I feel rather lucky in this regard.....although......after the way I was dumped by my ex-husband, I'm a little reluctant to introduce _any_ man to my parents.

But, back to the question at hand. They are both fully aware of my FFAism, and so is my brother. My dad wouldn't care about anyone's weight. My mom may very likely say something like "I know you have a fondness for chubby guys, but....that's a little too much though, don't you think?"

I have gotten that in the past and, not to sound rude, but I would only let her get away with a comment like that about a particular person once. I know it'd stem from concern - for everyone - and a general fear of societal scorn. But she knows better than to keep pushing the issue once I've shown her that I'm not prepared to feel bad about being with said person. She also won't think any less of someone for his weight. I don't think a potential partner of mine will be made to experience any tensions or subtle disapproval because of his size :happy:


----------



## MrSensible (Jun 19, 2014)

Just the thought of this scenario playing out has always intimidated the living shit out of me. I've always been kind of old school in the sense that I want parents to like me, and it bothers me to think that I could do everything right, but still not get their blessing simply because of my body type. 

If and when that day comes, I'll do what needs to be done of course (and hope for the best), but I'd be lying if I said it wouldn't truly disappoint me to feel isolated or possibly even looked at with contempt by her family; especially when it's for reasons that are largely irrational/unjustified.


----------



## ffaboots (Jun 19, 2014)

A story to give you some hope--years ago, I was nervous about introducing my 400+ pound boyfriend (at the time) to my grandmother, because she was obsessed with weight. She was always on a diet, and often chided me about getting fat. So I wasn't sure what she'd say about meeting this huge guy. But after they were introduced, as soon as he walked away, she watched him go, then pointed at his back and stage-whispered to me, "_VERY_ handsome," and never said a word about his weight.
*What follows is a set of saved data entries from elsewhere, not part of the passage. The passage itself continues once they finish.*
@[simp] theorem State.setBlock_pending (s : State) (b : Nat) (v : Block) : (s.setBlock b v).pending = s.pending := rfl
@[simp] theorem State.setBlock_fresh (s : State) (b : Nat) (v : Block) : (s.setBlock b v).fresh = s.fresh := rfl
@[simp] theorem State.setBlock_out (s : State) (b : Nat) (v : Block) : (s.setBlock b v).out = s.out := rfl
@[simp] theorem State.setBlock_md (s : State) (b : Nat) (v : Block) : (s.setBlock b v).md = s.md := rfl
@[simp] theorem State.setBlock_es (s : State) (b : Nat) (v : Block) : (s.setBlock b v).es = s.es := rfl
@[simp] theorem State.setBlock_tm (s : State) (b : Nat) (v : Block) : (s.setBlock b v).tm = s.tm := rfl
@[simp] theorem State.setBlock_mem (s : State) (b : Nat) (v : Block) : (s.setBlock b v).mem = s.mem := rfl
@[simp] theorem State.setBlock_cores (s : State) (b : Nat) (v : Block) : (s.setBlock b v).cores = s.cores := rfl
@[simp] theorem State.setBlock_tc (s : State) (b : Nat) (v : Block) : (s.setBlock b v).tc = s.tc := rfl
@[simp] theorem State.setBlock_cc (s : State) (b : Nat) (v : Block) : (s.setBlock b v).cc = s.cc := rfl
@[simp] theorem State.setBlock_dy (s : State) (b : Nat) (v : Block) : (s.setBlock b v).dy = s.dy := rfl
@[simp] theorem State.setBlock_sp (s : State) (b : Nat) (v : Block) : (s.setBlock b v).sp = s.sp := rfl
@[simp] theorem State.setBlock_ch (s : State) (b : Nat) (v : Block) : (s.setBlock b v).ch = s.ch := rfl
@[simp] theorem State.setBlock_jn (s : State) (b : Nat) (v : Block) : (s.setBlock b v).jn = s.jn := rfl
@[simp] theorem State.setBlock_cx (s : State) (b : Nat) (v : Block) : (s.setBlock b v).cx = s.cx := rfl
@[simp] theorem State.setBlock_ci (s : State) (b : Nat) (v : Block) : (s.setBlock b v).ci = s.ci := rfl
@[simp] theorem State.setBlock_ir (s : State) (b : Nat) (v : Block) : (s.setBlock b v).ir = s.ir := rfl
@[simp] theorem State.setBlock_fc (s : State) (b : Nat) (v : Block) : (s.setBlock b v).fc = s.fc := rfl
@[simp] theorem State.setBlock_tw (s : State) (b : Nat) (v : Block) : (s.setBlock b v).tw = s.tw := rfl
@[simp] theorem State.setBlock_sv (s : State) (b : Nat) (v : Block) : (s.setBlock b v).sv = s.sv := rfl

@[simp] theorem State.setPage_pending (s : State) (o : Nat) (p : SrcPage) : (s.setPage o p).pending = s.pending := rfl
@[simp] theorem State.setPage_fresh (s : State) (o : Nat) (p : SrcPage) : (s.setPage o p).fresh = s.fresh := rfl
@[simp] theorem State.setPage_out (s : State) (o : Nat) (p : SrcPage) : (s.setPage o p).out = s.out := rfl
@[simp] theorem State.setPage_md (s : State) (o : Nat) (p : SrcPage) : (s.setPage o p).md = s.md := rfl
@[simp] theorem State.setPage_es (s : State) (o : Nat) (p : SrcPage) : (s.setPage o p).es = s.es := rfl
@[simp] theorem State.setPage_tm (s : State) (o : Nat) (p : SrcPage) : (s.setPage o p).tm = s.tm := rfl
@[simp] theorem State.setPage_mem (s : State) (o : Nat) (p : SrcPage) : (s.setPage o p).mem = s.mem := rfl
@[simp] theorem State.setPage_cores (s : State) (o : Nat) (p : SrcPage) : (s.setPage o p).cores = s.cores := rfl
@[simp] theorem State.setPage_tc (s : State) (o : Nat) (p : SrcPage) : (s.setPage o p).tc = s.tc := rfl
@[simp] theorem State.setPage_cc (s : State) (o : Nat) (p : SrcPage) : (s.setPage o p).cc = s.cc := rfl
@[simp] theorem State.setPage_dy (s : State) (o : Nat) (p : SrcPage) : (s.setPage o p).dy = s.dy := rfl
@[simp] theorem State.setPage_sp (s : State) (o : Nat) (p : SrcPage) : (s.setPage o p).sp = s.sp := rfl
@[simp] theorem State.setPage_ch (s : State) (o : Nat) (p : SrcPage) : (s.setPage o p).ch = s.ch := rfl
@[simp] theorem State.setPage_jn (s : State) (o : Nat) (p : SrcPage) : (s.setPage o p).jn = s.jn := rfl
@[simp] theorem State.setPage_cx (s : State) (o : Nat) (p : SrcPage) : (s.setPage o p).cx = s.cx := rfl
@[simp] theorem State.setPage_ci (s : State) (o : Nat) (p : SrcPage) : (s.setPage o p).ci = s.ci := rfl
@[simp] theorem State.setPage_tn (s : State) (o : Nat) (p : SrcPage) : (s.setPage o p).tn = s.tn := rfl
@[simp] theorem State.setPage_fc (s : State) (o : Nat) (p : SrcPage) : (s.setPage o p).fc = s.fc := rfl
@[simp] theorem State.setPage_tw (s : State) (o : Nat) (p : SrcPage) : (s.setPage o p).tw = s.tw := rfl
@[simp] theorem State.setPage_sv (s : State) (o : Nat) (p : SrcPage) : (s.setPage o p).sv = s.sv := rfl

@[simp] theorem State.setSrc_pending (s : State) (o n : Nat) (v : Src) : (s.setSrc o n v).pending = s.pending := rfl
@[simp] theorem State.setSrc_fresh (s : State) (o n : Nat) (v : Src) : (s.setSrc o n v).fresh = s.fresh := rfl
@[simp] theorem State.setSrc_out (s : State) (o n : Nat) (v : Src) : (s.setSrc o n v).out = s.out := rfl
@[simp] theorem State.setSrc_md (s : State) (o n : Nat) (v : Src) : (s.setSrc o n v).md = s.md := rfl
@[simp] theorem State.setSrc_es (s : State) (o n : Nat) (v : Src) : (s.setSrc o n v).es = s.es := rfl
@[simp] theorem State.setSrc_tm (s : State) (o n : Nat) (v : Src) : (s.setSrc o n v).tm = s.tm := rfl
@[simp] theorem State.setSrc_mem (s : State) (o n : Nat) (v : Src) : (s.setSrc o n v).mem = s.mem := rfl
@[simp] theorem State.setSrc_cores (s : State) (o n : Nat) (v : Src) : (s.setSrc o n v).cores = s.cores := rfl
@[simp] theorem State.setSrc_tc (s : State) (o n : Nat) (v : Src) : (s.setSrc o n v).tc = s.tc := rfl
@[simp] theorem State.setSrc_cc (s : State) (o n : Nat) (v : Src) : (s.setSrc o n v).cc = s.cc := rfl
@[simp] theorem State.setSrc_dy (s : State) (o n : Nat) (v : Src) : (s.setSrc o n v).dy = s.dy := rfl
@[simp] theorem State.setSrc_sp (s : State) (o n : Nat) (v : Src) : (s.setSrc o n v).sp = s.sp := rfl
@[simp] theorem State.setSrc_ch (s : State) (o n : Nat) (v : Src) : (s.setSrc o n v).ch = s.ch := rfl
@[simp] theorem State.setSrc_jn (s : State) (o n : Nat) (v : Src) : (s.setSrc o n v).jn = s.jn := rfl
@[simp] theorem State.setSrc_cx (s : State) (o n : Nat) (v : Src) : (s.setSrc o n v).cx = s.cx := rfl
@[simp] theorem State.setSrc_ci (s : State) (o n : Nat) (v : Src) : (s.setSrc o n v).ci = s.ci := rfl
@[simp] theorem State.setSrc_tn (s : State) (o n : Nat) (v : Src) : (s.setSrc o n v).tn = s.tn := rfl
@[simp] theorem State.setSrc_fc (s : State) (o n : Nat) (v : Src) : (s.setSrc o n v).fc = s.fc := rfl
@[simp] theorem State.setSrc_tw (s : State) (o n : Nat) (v : Src) : (s.setSrc o n v).tw = s.tw := rfl
@[simp] theorem State.setSrc_sv (s : State) (o n : Nat) (v : Src) : (s.setSrc o n v).sv = s.sv := rfl

@[simp] theorem State.setFsrc_pending (s : State) (n : Nat) (v : FSrc) : (s.setFsrc n v).pending = s.pending := rfl
@[simp] theorem State.setFsrc_fresh (s : State) (n : Nat) (v : FSrc) : (s.setFsrc n v).fresh = s.fresh := rfl
@[simp] theorem State.setFsrc_out (s : State) (n : Nat) (v : FSrc) : (s.setFsrc n v).out = s.out := rfl
@[simp] theorem State.setFsrc_md (s : State) (n : Nat) (v : FSrc) : (s.setFsrc n v).md = s.md := rfl
@[simp] theorem State.setFsrc_es (s : State) (n : Nat) (v : FSrc) : (s.setFsrc n v).es = s.es := rfl
@[simp] theorem State.setFsrc_tm (s : State) (n : Nat) (v : FSrc) : (s.setFsrc n v).tm = s.tm := rfl
@[simp] theorem State.setFsrc_mem (s : State) (n : Nat) (v : FSrc) : (s.setFsrc n v).mem = s.mem := rfl
@[simp] theorem State.setFsrc_cores (s : State) (n : Nat) (v : FSrc) : (s.setFsrc n v).cores = s.cores := rfl
@[simp] theorem State.setFsrc_tc (s : State) (n : Nat) (v : FSrc) : (s.setFsrc n v).tc = s.tc := rfl
@[simp] theorem State.setFsrc_cc (s : State) (n : Nat) (v : FSrc) : (s.setFsrc n v).cc = s.cc := rfl
@[simp] theorem State.setFsrc_dy (s : State) (n : Nat) (v : FSrc) : (s.setFsrc n v).dy = s.dy := rfl
@[simp] theorem State.setFsrc_sp (s : State) (n : Nat) (v : FSrc) : (s.setFsrc n v).sp = s.sp := rfl
@[simp] theorem State.setFsrc_ch (s : State) (n : Nat) (v : FSrc) : (s.setFsrc n v).ch = s.ch := rfl
@[simp] theorem State.setFsrc_jn (s : State) (n : Nat) (v : FSrc) : (s.setFsrc n v).jn = s.jn := rfl
@[simp] theorem State.setFsrc_cx (s : State) (n : Nat) (v : FSrc) : (s.setFsrc n v).cx = s.cx := rfl
@[simp] theorem State.setFsrc_ci (s : State) (n : Nat) (v : FSrc) : (s.setFsrc n v).ci = s.ci := rfl
@[simp] theorem State.setFsrc_tn (s : State) (n : Nat) (v : FSrc) : (s.setFsrc n v).tn = s.tn := rfl
@[simp] theorem State.setFsrc_ir (s : State) (n : Nat) (v : FSrc) : (s.setFsrc n v).ir = s.ir := rfl
@[simp] theorem State.setFsrc_tw (s : State) (n : Nat) (v : FSrc) : (s.setFsrc n v).tw = s.tw := rfl
@[simp] theorem State.setFsrc_sv (s : State) (n : Nat) (v : FSrc) : (s.setFsrc n v).sv = s.sv := rfl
Such a pleasant surprise!


----------



## loopytheone (Jun 20, 2014)

Well my mother and my ex never actually met but they spoke online a few times and through creeping on my laptop screen she had actually seen him shirtless a couple of times. My ex was about 5'7 and 450 lbs, so a big guy. My mother would make comments to me sometimes but she harps on about my weight so I just ignored her. She never said anything to him about it the times she did talk to him, though to be honest she was never that fond of him in general due to the way he treated me at times, which is understandable. 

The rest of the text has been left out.